_RAW DATA:_
-- ==== Sys2Proof/Tests/Slice0.lean ====
section
/-! SUPPORT. Small tests: the frame check of the spec, ill-formed commands refused, and for every obligation with hypotheses a state
and operands that meet them together. -/

set_option Elab.async false

namespace Sys2Proof.Tests

open Sys2Proof Sys2Proof.Machine

/-! ## A wall in service -/

/-- Recycler node 1, blower node 2, lane stations 3 to 8. -/
def modules : Vector Module 16 :=
  #v[{ node := 1, kind := .recycler }, { node := 2, kind := .blower }, { node := 3, lane := 1 }, { node := 4, lane := 2 },
    { node := 5, lane := 3 }, { node := 6, lane := 4 }, { node := 7, lane := 5 }, { node := 8, lane := 6 }, {}, {}, {}, {}, {},
    {}, {}, {}]

/-- A policy copy that opens its lane to every console. -/
def copy : PolicyCopy :=
  { isOpen := true, singleLimit := 500, dualThreshold := 300, duressCap := 60, envelopeDrop := true
    serving := #v[true, true, true, true] }

/-- All seven rights. -/
def allRights : Rights := ⟨true, true, true, true, true, true, true⟩

/-- An authority entry. -/
def entryFor (credential : Nat) : AuthorityEntry :=
  { credential := credential, rights := allRights, perDispense := 400, shiftLimit := 5000, shiftTotal := 100 }

/-- A recycling cassette of 100 notes. -/
def stock (d : DenomId) : Cassette :=
  { role := .recycle, denom := some d, count := 100, lowMark := 10, lowArmed := true, base := 100 }

/-- The wall: in service, lanes 1 to 6 IDLE, carriers at the teller, consoles 1 and 2 signed on, no work in progress. -/
def wall : State :=
  { State.reset with
    mgmt := { partState := .inService, timeBase := 1000000#32 }
    lanes :=
      { dayCopies := Vector.replicate 6 copy
        records := Vector.replicate 6 { state := .idle, holds := {} } }
    screen :=
      { consoles := #v[some ⟨11, 0⟩, some ⟨22, 1⟩, none, none]
        authority := ((Vector.replicate 32 ({} : AuthorityEntry)).set 0 (entryFor 11)).set 1 (entryFor 22) }
    cash :=
      { denominations := #v[{ value := 20 }, { value := 5 }, {}, {}, {}, {}, {}, {}]
        cassettes := #v[stock 0, stock 1, {}, {}, {}, {}, {}, {}], condition := .clear }
    tube := { carriers := Vector.replicate 6 { location := .teller, seated := true, cause := none } }
    bus := { modules := modules } }

/-- Station 7 and consoles 1 and 2, each with a tag. -/
def h7 : Sender := ⟨.supervisor, 9⟩
def h1 : Sender := ⟨.console 0, 5⟩
def h2 : Sender := ⟨.console 1, 6⟩

/-- A dispense of console 1 on lane 1. -/
def paid (state : DispenseState) : DispenseRecord :=
  { id := 7, lane := 0, station := 0, reportStation := .console 0, credential := 11, index := 0, tag := 5, amount := 40
    plan := [⟨0, 2⟩], state := state, charge := 40, pickTag := some 3 }

/-- The wall with that dispense in the first record. -/
def paying (r : DispenseRecord) : State :=
  let s := (wall.setDispense 0 (some r)).mapLane 0 fun x => { x with state := .busy, txn := some (.dispense r.id) }
  s.mapJournal fun j => { j with reserved := 1 }

/-- A session of console 1 on lane 1. -/
def accepting (state : SessionState) : Session :=
  { station := 0, reportStation := .console 0, credential := 11, index := 0, tag := 5, state := state }

/-- The wall with that session. -/
def banking (x : Session) : State :=
  let s := (wall.setSession 0 (some x)).mapLane 0 fun r => { r with state := .busy, txn := some .deposit }
  (s.mapJournal fun j => { j with reserved := 1 }).mapCash fun k =>
    { k with recycler := .busy, workQueue := [{ work := .accept 0, running := true }] }

/-- An envelope capture on lane 1. -/
def dropping : State :=
  (wall.setCapture 0 (some { number := 4, start := 985000#32, timer := ⟨985000#32, 15000⟩, node := 3 })).mapJournal fun j =>
    { j with reserved := 1 }

/-- A management half of station 7, ten seconds old. -/
def halfOf (op : MgmtOp) : MgmtHalf := { op := op, tag := 9, arrival := 990000#32, window := 20 }

/-- The wall with that half stored. -/
def awaiting (op : MgmtOp) : State := wall.mapScreen fun k => { k with managementSlot := some (halfOf op) }

/-- A first half of console 1 for 300 on lane 1, ten seconds old. -/
def half : PairHalf :=
  { station := 0, credential := 11, index := 0, amount := 300, tag := 5, arrival := 990000#32, window := 20 }

/-- A timer that has just run out. -/
def due : Timer := ⟨999000#32, 1000⟩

_GOAL OF THE EXERCISE:_ Scan the material above for lines holding "lanes" and copy each of them.

_ANSWER TO THIS PROBLEM:_
/-- The wall: in service, lanes 1 to 6 IDLE, carriers at the teller, consoles 1 and 2 signed on, no work in progress. -/
    lanes :=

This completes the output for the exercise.